To a large extent the bill eliminates the flexibility in the current law that takes into account the diverse dimensions of federal workplaces. The new provisions would eliminate flexibility in responding to dangerous work, and introduces the possibility of unnecessary delays.
For example, a current option to involve the workplace health and safety committee in an investigation would now become a strict requirement. However, there are many workplaces where a health and safety committee or health and safety representative are not present.
In like manner, clause 181 will amend the code to require a written report of the employer after investigating a refusal to work, an unnecessary step that only can delay important decision-making.
The government states that these changes will enhance the effectiveness of what it calls the internal responsibility system, the IRS, which is set up to encourage worker-employer cooperation for solving health and safety issues through predefined procedures. The suggested changes will not improve the effectiveness.
The government also claims that in the last 10 years, 80% of refusal cases have turned out not to be dangerous, and thus the reason for these amendments. However, no review, no audit, and no research by the department has been made public for stakeholders to assess. Our requests to the government for such information continue to fall on deaf ears.
We are aware of only one government audit in this area, and the conclusions are known to be faulty. The audit tallied refusals where inspectors had not found a strictly defined requirement for immediate action. Not included in the audit were the number and types of orders that inspectors nevertheless issued as a result of investigating the same refusals, which are important to include, as they are indicators of health and safety violations.
Nevertheless, despite the government's assertion that 80% of cases found no danger, by their standards, one in five cases were determined to be dangerous. Is the government really willing to risk the lives of 20% of workers in the sector found to be in dangerous work situations?

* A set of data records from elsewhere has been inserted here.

/-- The audit of one ring: a mismatch draws one event with the signed difference, descriptors without work in flight complete with
TIMEOUT, and the count returns to its reference (R58 to R62). -/
def auditRing (s : State) (i : Fin 64) : State :=
  let d := ringDiff s i
  if d = 0 then s
  else
    let os := orphans s i
    let s := os.foldl (fun s d => complete d stTimeout 0 s) (auditMismatch 4 i.val 0 d (fnGen s (.sq i)) s)
    let r := tblGet {} s.rings.sq i.val
    setSq s i { r with completed := r.consumed - BitVec.ofNat 32 (sqLoad s i) }

/-- DESCRIPTOR_AUDIT (R22, R58, R62): every 4,096 elapsed ticks. -/
def execDescriptorAudit (s : State) : Out :=
  .next (if s.tick.slot = 0 && s.tick.elapsed.toNat % 4096 = 0 then (List.finRange 64).foldl auditRing s else s)

end Machine
end Sys2Proof
end

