/-- Pacing of one internal input at step 7 (R352). Slowness is 128 minus the rate. -/
def repace (s : State) (q : InPort) : InPort :=
  let w := reg s .tmInject
  let lo := fld w 8 8
  let up := tblMap 0 (fun o x => if q.congested.contains o then x else x - fld w 16 8) q.slow
  { q with slow := q.congested.foldl (fun t o => tblMod 0 t o (fun x => min (128 - (128 - x) / 2) (128 - lo))) up, congested := [] }

/-- An output becomes congested in this tick for every internal input (R351). -/
def congest (o : PortId) (s : State) : State :=
  allPorts.foldl (fun s i => if 96 ≤ i.val ∧ i.val ≠ 126 then
    modIn i (fun q => { q with congested := if q.congested.contains o.val then q.congested else q.congested ++ [o.val] }) s else s) s

/-- Step 7 of Table 2-6 for shapers, meters and pacing. -/
def refillAll (s : State) : State :=
  let s := allLinks.foldl (fun t l => setTm t l (refillPort s l (tmOf s l))) s
  let s := { s with meters := (upFrom 0 384).foldl (fun t i => tblMod {} t i (refillMeter s i)) s.meters }
  (allPorts.filter (fun i => decide (96 ≤ i.val))).foldl (fun t i => modIn i (repace s) t) s

end Machine
end Sys2Proof
end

In principle, we agree that work refusal should be better understood, with a view to focus on the most serious cases, but setting priorities, including changing legislation, should be based on reliable and verifiable data. Indeed, reliable data clearly shows that the current regulatory framework is associated with reduction of injuries.
Mr. Chair, I must express disappointment in the government's handling of these proposed changes. Until now, Canada has been a model in the international community for its commitment to tripartite decision-making and consultation with respect to health and safety. Neither we nor the employers, nor any credible stakeholder party to the regulatory review processes overseen by the HRSDC labour program either knew about or had the chance to review the proposed changes prior to the introduction of the bill. We are left to wonder who called for these changes and in whose interests do they serve.
This is all the more disturbing when one considers Canada's ratification two years ago of the ILO convention 187, which is a new framework for occupational health and safety. In its report submitted to the ILO earlier this month, our government unabashedly referred to Canada Labour Code, part II, as it currently exists, to show its compliance to that convention. In that convention, Canada is committed to undertake measures in full consultation with stakeholders through tripartite processes. The government has dismally failed to do so by proposing unilateral amendments to part II of the Canada Labour Code.